BEGIN

-- ==== Sys2Proof/Machine/RegAccess.lean ====
section
/-! DEFINITION. Register access at port 3 (R503 to R516): the write of one word wherever it lands, the accesses of a
packet, reads with their side effects, and the commands that clear counters. -/
namespace Sys2Proof.Machine
open Sys2Proof

/-- The state a command leaves; a command that stops leaves it as it was. -/
def State.after (s : State) (o : Host.Outcome State Fault Refusal) : State :=
  match o with
  | .next t => t
  | _ => s

/-- What a register write may change: everything but the frame, of which only a spread DEFL_CTRL value. -/
def State.keepReg (s t : State) : State :=
  { s.keepCmt t with time := t.time, free := t.free, frame := { s.frame with deflNxt := t.frame.deflNxt } }

/-- Bit `k` of a clear mask. -/
def clears {n : Nat} (v : BitVec n) (k : Nat) : Bool := fieldOf v k 1 == 1

/-! ### Clears -/

/-- Counters `n` words from `a` on, cleared where the mask says; one that also counts in the same rc holds 1 (R61). -/
def State.clearWords {m : Nat} (s : State) (a n : Nat) (v ev : BitVec m) : State :=
  forUpTo n (fun k s => if clears v k then s.setReg (a + 4 * k) (BitVec.ofNat 32 (fieldOf ev k 1)) else s) s

/-- RING_CNT_CLR (R58, R61). -/
def State.ringCntClr (s : State) (st : Nat) (v ev : BitVec 9) : State :=
  let s := s.clearWords (stopReg st sRING_CNT) 8 v ev
  if clears v 8 then s.setReg (stopReg st sRING_STAT) (BitVec.ofNat 32 (fieldOf ev 8 1)) else s

/-- DEFL_CNT_CLR (R80): bit 8 clears the flags of DEFL_STAT. -/
def State.deflCntClr (s : State) (st : Nat) (v ev : BitVec 9) : State :=
  let s := s.clearWords (stopReg st sDEFL_CNT) 8 v ev
  if clears v 8 then s.setFld (stopReg st sDEFL_STAT) 0 4 0 else s

/-- DEC_CNT_CLR (R241). -/
def State.decCntClr (s : State) (st : Nat) (v ev : BitVec 4) : State :=
  forUpTo 4 (fun k s => if clears v k then s.setFld (stopReg st sDEC_CNT) (8 * k) 8 (fieldOf ev k 1) else s) s

/-- QS_CNT_CLR (R323). -/
def State.qsCntClr (s : State) (st : Nat) (v ev : BitVec 8) : State :=
  s.clearWords (stopReg st sQS_CE_CNT) 8 v ev

/-- INJQ_SEL.CLR (R136): the high-water marks of one queue start again, the occupancy from what stands there. -/
def State.injqHwmClr (s : State) (st q : Nat) : State :=
  { s with ni := { s.ni with
      hwm := Tab.set (fun _ => (0, 0)) s.ni.hwm (st * 512 + q) (occOf (s.injq st q), 0) } }

/-- PORT_CNT2.CLR (R170). -/
def State.portCnt2Clr (s : State) (st k : Nat) (ev : BitVec 2) : State :=
  let a := portReg st k pCNT2
  (s.setFld a 16 8 (fieldOf ev 0 1)).setFld a 24 7 (fieldOf ev 1 1)

/-- A register of the stop can be reached: it is always-on, or its NG domain is ON (R510). -/
def State.regOpen (s : State) (a : Nat) : Bool :=
  match regRow a with
  | none => true
  | some r =>
    match regBlock a with
    | (1, _) => r.aon || s.niOn ((a - 0x100000) / 0x4000)
    | (2, o) => o == dCTRL || o == dSTAT || s.domState (48 + (a - 0x400000) / 0x10000) == 0
    | _ => true

/-- A change that an unreachable register does not take. -/
def State.ifOpen (s : State) (a : Nat) (t : State) : State := if s.regOpen a then s.keepReg t else s

/-- RING_CNT_CLEAR (R58). -/
def execRingCntClear (st : StopNo) (c : ClrIn 9) (s : State) : Host.Outcome State Fault Refusal :=
  .next (s.keepReg (s.ringCntClr st.val c.v c.ev))

/-- DEFL_CNT_CLEAR (R80). -/
def execDeflCntClear (st : StopNo) (c : ClrIn 9) (s : State) : Host.Outcome State Fault Refusal :=
  .next (s.keepReg (s.deflCntClr st.val c.v c.ev))

/-- GUAR_CNT_CLEAR (R103). -/
def execGuarCntClear (st : StopNo) (c : ClrIn 3) (s : State) : Host.Outcome State Fault Refusal :=
  .next (s.ifOpen (stopReg st.val sFLOW_STAT) (s.clearWords (stopReg st.val sGUAR_CNT) 3 c.v c.ev))

/-- INJQ_HWM_CLEAR (R136): INJQ_SEL is written with CLR set. -/
def execInjqHwmClear (st : StopNo) (q : Fin 512) (s : State) : Host.Outcome State Fault Refusal :=
  let a := stopReg st.val sINJQ_SEL
  let t := s.setReg a (BitVec.ofNat 32 q.val)
  .next (s.ifOpen a (t.injqHwmClr st.val (8 * (q.val % 64) + q.val / 64)))
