-- ==== Sys2Proof/Certificates/Slice0/Obligations.lean ====
section
/-! DEFINITION. The statements for the provers. -/
open Sys2Proof Sys2Proof.Machine

/-- For every command c and state s whose queue is c followed by rest, step s is exec of c on s with its queue set
to rest. -/
def Obligations.StepRunsTheFrontCommand : Prop :=
  ∀ (c : Instr) (rest : List Instr) (s : State), s.pending = c :: rest →
    step s = exec c { s with pending := rest }

/-- With no command waiting and the fabric out of reset, a step answers a next state in which the master count and
every local count that is not held have advanced by 10, or by 11 or 9 while a positive or negative slew is left
(R463), a held count stands still, and each hold or slew is one hc shorter. That a step on an empty queue is one
hc is the model's choice (log entry 1). -/
def Obligations.IdleStepAdvancesEveryCount : Prop :=
  ∀ s : State, s.pending = [] → s.her.rstLow = false →
    ∃ t, step s = .next t
      ∧ (0 < s.time.hold → t.time.master = s.time.master ∧ t.time.hold = s.time.hold - 1)
      ∧ (s.time.hold = 0 → s.time.slew = 0 → t.time.master = s.time.master + 10)
      ∧ (s.time.hold = 0 → 0 < s.time.slew → t.time.master = s.time.master + 11 ∧ t.time.slew = s.time.slew - 1)
      ∧ (s.time.hold = 0 → s.time.slew < 0 → t.time.master = s.time.master + 9 ∧ t.time.slew = s.time.slew + 1)
      ∧ (∀ st, st < 192 → (s.localTs st).hold = 0 → (s.localTs st).slew = 0 →
          (t.localTs st).count = (s.localTs st).count + 10)
      ∧ (∀ st, st < 192 → 0 < (s.localTs st).hold → (t.localTs st).count = (s.localTs st).count)
      ∧ t.frame = s.frame ∧ (s.pw.seq = none → t.mem = s.mem) ∧ t.ring = s.ring

/-- For every command, when exec answers a next state, every field of the state that mayChange does not list for
that command is what it was: among them the queue of commands, which no command changes. So no command but the
ring cycle, the strobe, the boundaries, a swap, the activation, the minimal configuration, the resets and a
write of DEFL_CTRL touches the frame counters, and no command of the rings, of an agent port or of the
transaction layer touches the memory of the queue stores. -/
def Obligations.EveryCommandKeepsToItsParts : Prop :=
  ∀ (c : Instr) (s t : State), exec c s = .next t → onlyParts (mayChange c) s t

/-- For every command and state: if the port that the command names (if it names one of an agent) exists (Table
1.2), and the command is no RING_CYCLE under WS_INTEST outside test mode, exec answers a next state. A command
of an absent agent port stops with the fault absentPort, and RING_CYCLE with the fault isolated where WS_INTEST
was selected outside test mode. -/
def Obligations.EveryCommandGoesOn : Prop :=
  (∀ (c : Instr) (s : State),
      (∀ st k, portNamed c = some (st, k) → portThere st k = true) →
      (∀ inp, c = .ringCycle inp → s.her.test.broken = false) →
      ∃ t, exec c s = .next t)
    ∧ (∀ (c : Instr) (s : State) (st k : Nat), portNamed c = some (st, k) → portThere st k = false →
      exec c s = .fault .absentPort)
    ∧ (∀ (inp : RcIn) (s : State), s.her.test.broken = true → exec (.ringCycle inp) s = .fault .isolated)

/-- Right after reset the frame counters lie in their ranges (R71, R83, R494) and the memory of the queue stores is
in its canonical form. -/
def Obligations.ResetMeetsTheInvariants : Prop :=
  State.reset.frame.Ok ∧ Memory.wf State.reset.mem

/-- From every state whose frame counters lie in their ranges (FPOS below F, SFRAME below 64, F from 480 to 8,064
rc, the escape count below 48, the place in the epoch below the epoch's length, RCNT of 20 bits), a step that
answers a next state leaves them so: whichever of the 192 commands is at the front of the queue, commits that
change the frame length among them, and on an empty queue. -/
def Obligations.EveryStepKeepsTheFrameCounters : Prop :=
  ∀ s t : State, s.frame.Ok → step s = .next t → t.frame.Ok

/-- From every state whose memory of the queue stores is in canonical form (addresses strictly rising, no entry
equal to what an unlisted address reads as), a step that answers a next state leaves it so, so that equal
contents stay equal data. -/
def Obligations.EveryStepKeepsTheMemoryCanonical : Prop :=
  ∀ s t : State, Memory.wf s.mem → step s = .next t → Memory.wf t.mem

/-- With the ring clock running, the frame started, and no boundary, swap or isolation due, RING_CYCLE completes:
the count of rc rises by one; FPOS rises by one, but at F - 1, where the boundary falls due; the place in the
epoch likewise; frame count, superframe count, F and escape count stay; and nothing changes but the frame
counters, registers, rings, network interfaces, records, counters, calibration, the absent-destination answers
and the die-to-die buffers. -/
def Obligations.RingCycleAdvancesOneRc : Prop :=
  ∀ (inp : RcIn) (s : State), s.her.test.broken = false → s.rcRuns = true → s.frame.running = true →
    s.frame.due = false → s.frame.epochDue = false → s.swapDue = false →
    completes (.ringCycle inp) s (fun t =>
      t.frame.rcs = s.frame.rcs + 1
      ∧ (s.frame.fpos + 1 < 48 * s.frame.flen48 → t.frame.fpos = s.frame.fpos + 1 ∧ t.frame.due = false)
      ∧ (48 * s.frame.flen48 ≤ s.frame.fpos + 1 → t.frame.fpos = s.frame.fpos ∧ t.frame.due = true)
      ∧ (s.frame.epochPos + 1 < 48 * (s.frame.epochSel + 1) →
          t.frame.epochPos = s.frame.epochPos + 1 ∧ t.frame.epochDue = false)
      ∧ (48 * (s.frame.epochSel + 1) ≤ s.frame.epochPos + 1 → t.frame.epochDue = true)
      ∧ t.frame.frameCnt = s.frame.frameCnt ∧ t.frame.sframe = s.frame.sframe
      ∧ t.frame.flen48 = s.frame.flen48 ∧ t.frame.epoch = s.frame.epoch ∧ t.frame.epochSel = s.frame.epochSel
      ∧ onlyParts [.frame, .regs, .ring, .ni, .recs, .pmu, .tem, .pw, .d2d] s t)

/-- The frame-start strobe sets RCNT to 0; each rc advances it by 1 modulo 2^20; while the ring clock is held
RING_CYCLE leaves it. The model keeps one RCNT for the die, so every stop reads the same (R494). -/
def Obligations.SampleClockCountsEveryRc : Prop :=
  (∀ s : State, s.frame.running = false → s.strobeEarly = false →
      completes .frameStartStrobe s (fun t => t.frame.rcnt = 0))
    ∧ (∀ (inp : RcIn) (s : State), s.her.test.broken = false → s.rcRuns = true →
        s.frame.due = false → s.frame.epochDue = false → s.swapDue = false →
        completes (.ringCycle inp) s (fun t => t.frame.rcnt = (s.frame.rcnt + 1) % 2 ^ 20))
    ∧ (∀ (inp : RcIn) (s : State), s.her.test.broken = false → s.cdc.hold = true →
        completes (.ringCycle inp) s (fun t => t.frame.rcnt = s.frame.rcnt))

/-- Before any strobe, and not before its time, FRAME_START_STROBE completes: FPOS, SFRAME, the frame count, the
escape count and the place in the epoch are 0, the frame runs, F is that of FRAME_CTRL.FLEN48_NXT where it lies
in 10 to 168, ESC_EPOCH is that of Hearth's stop, every link's count of CAL transfers is 0, every stop's
timestamp count is the master's, and nothing but the frame counters, the local counts and the calibration
changes. -/
def Obligations.StrobeStartsTheCounters : Prop :=
  ∀ s : State, s.frame.running = false → s.strobeEarly = false →
    completes .frameStartStrobe s (fun t =>
      t.frame.running = true ∧ t.frame.fpos = 0 ∧ t.frame.sframe = 0 ∧ t.frame.frameCnt = 0
      ∧ t.frame.epoch = 0 ∧ t.frame.epochPos = 0 ∧ t.frame.due = false ∧ t.frame.epochDue = false
      ∧ (10 ≤ s.fld gFRAME_CTRL 8 8 → s.fld gFRAME_CTRL 8 8 ≤ 168 → t.frame.flen48 = s.fld gFRAME_CTRL 8 8)
      ∧ t.frame.epochSel = s.fld (stopReg hearthStop sDEFL_CTRL) 2 2
      ∧ (∀ e ∈ t.tem.links, e.2.passes = 0)
      ∧ (∀ st, st < 192 → (t.localTs st).count = s.time.master) ∧ t.time.master = s.time.master
      ∧ onlyParts [.frame, .time, .tem] s t)

/-- When the rc of position F - 1 is over, FRAME_BOUNDARY completes: FPOS is 0, SFRAME has advanced modulo 64 and
FRAME_CNT modulo 2^32, F and the escape count stay, a DEFL_CTRL value whose boundary this is stops waiting and
hands its ESC_EPOCH to the next epoch boundary, each helper that had not finished sets FRAME_OVERRUN, and
nothing but the frame counters, registers, network interfaces and records changes. -/
def Obligations.FrameBoundaryWrapsThePosition : Prop :=
  ∀ (late : List (Fin 8 × StopNo)) (s : State), s.frame.due = true →
    completes (.frameBoundary late) s (fun t =>
      t.frame.fpos = 0 ∧ t.frame.due = false
      ∧ t.frame.sframe = (s.frame.sframe + 1) % 64
      ∧ t.frame.frameCnt = s.frame.frameCnt + 1
      ∧ t.frame.flen48 = s.frame.flen48 ∧ t.frame.epoch = s.frame.epoch ∧ t.frame.epochPos = s.frame.epochPos
      ∧ (∀ v n, s.frame.deflNxt = some (v, n) → n = s.frame.frameCnt + 1 →
          t.frame.deflNxt = none ∧ t.frame.epochNxt = some (fieldOf v 2 2))
      ∧ (∀ v n, s.frame.deflNxt = some (v, n) → n ≠ s.frame.frameCnt + 1 → t.frame.deflNxt = some (v, n))
      ∧ (late ≠ [] → t.flag gFRAME_STAT 1 = true)
      ∧ onlyParts [.frame, .regs, .ni, .recs] s t)

/-- When the last rc of an epoch is over, no frame boundary and no swap being due, EPOCH_BOUNDARY completes: the
escape count has advanced modulo 48, the epoch starts again, a waiting change of ESC_EPOCH is in force, the
marks of ESC slots seen are cleared, FPOS and the frame count stay, and nothing but the frame counters,
registers, rings and records changes. -/
def Obligations.EpochBoundaryAdvancesTheCount : Prop :=
  ∀ s : State, s.frame.epochDue = true → s.frame.due = false → s.swapDue = false →
    completes .epochBoundary s (fun t =>
      t.frame.epoch = (s.frame.epoch + 1) % 48 ∧ t.frame.epochPos = 0 ∧ t.frame.epochDue = false
      ∧ t.frame.epochSel = (s.frame.epochNxt.getD s.frame.epochSel) % 4 ∧ t.frame.epochNxt = none
      ∧ t.frame.fpos = s.frame.fpos ∧ t.frame.frameCnt = s.frame.frameCnt ∧ t.frame.sframe = s.frame.sframe
      ∧ (∀ st d, Tab.get (fun _ => false) t.ring.escSeen (st * 2 + d) = false)
      ∧ onlyParts [.frame, .regs, .ring, .recs] s t)
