@[simp] theorem State.setTtxns_frame (s : State) (st k : Nat) (v : List TTxn) : (s.setTtxns st k v).frame = s.frame := rfl
@[simp] theorem State.setTtxns_time (s : State) (st k : Nat) (v : List TTxn) : (s.setTtxns st k v).time = s.time := rfl
@[simp] theorem State.setTtxns_regs (s : State) (st k : Nat) (v : List TTxn) : (s.setTtxns st k v).regs = s.regs := rfl
@[simp] theorem State.setTtxns_mem (s : State) (st k : Nat) (v : List TTxn) : (s.setTtxns st k v).mem = s.mem := rfl
@[simp] theorem State.setTtxns_ring (s : State) (st k : Nat) (v : List TTxn) : (s.setTtxns st k v).ring = s.ring := rfl
@[simp] theorem State.setTtxns_acu (s : State) (st k : Nat) (v : List TTxn) : (s.setTtxns st k v).acu = s.acu := rfl
@[simp] theorem State.setTtxns_recs (s : State) (st k : Nat) (v : List TTxn) : (s.setTtxns st k v).recs = s.recs := rfl
@[simp] theorem State.setTtxns_pmu (s : State) (st k : Nat) (v : List TTxn) : (s.setTtxns st k v).pmu = s.pmu := rfl
@[simp] theorem State.setTtxns_tem (s : State) (st k : Nat) (v : List TTxn) : (s.setTtxns st k v).tem = s.tem := rfl
@[simp] theorem State.setTtxns_qe (s : State) (st k : Nat) (v : List TTxn) : (s.setTtxns st k v).qe = s.qe := rfl
@[simp] theorem State.setTtxns_store (s : State) (st k : Nat) (v : List TTxn) : (s.setTtxns st k v).store = s.store := rfl
@[simp] theorem State.setTtxns_cdc (s : State) (st k : Nat) (v : List TTxn) : (s.setTtxns st k v).cdc = s.cdc := rfl
@[simp] theorem State.setTtxns_pw (s : State) (st k : Nat) (v : List TTxn) : (s.setTtxns st k v).pw = s.pw := rfl
@[simp] theorem State.setTtxns_d2d (s : State) (st k : Nat) (v : List TTxn) : (s.setTtxns st k v).d2d = s.d2d := rfl
@[simp] theorem State.setTtxns_her (s : State) (st k : Nat) (v : List TTxn) : (s.setTtxns st k v).her = s.her := rfl
@[simp] theorem State.setTtxns_free (s : State) (st k : Nat) (v : List TTxn) : (s.setTtxns st k v).free = s.free := rfl
@[simp] theorem State.setTtxns_pending (s : State) (st k : Nat) (v : List TTxn) : (s.setTtxns st k v).pending = s.pending := rfl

END

_ACTIVITY_. Above this task is a listing. Restate, word for word and with nothing added, the lines from the one with "(∀ st k, portNamed" through the one with "k = false →".

_WRITTEN SOLUTION_.
      (∀ st k, portNamed c = some (st, k) → portThere st k = true) →
      (∀ inp, c = .ringCycle inp → s.her.test.broken = false) →
      ∃ t, exec c s = .next t)
    ∧ (∀ (c : Instr) (s : State) (st k : Nat), portNamed c = some (st, k) → portThere st k = false →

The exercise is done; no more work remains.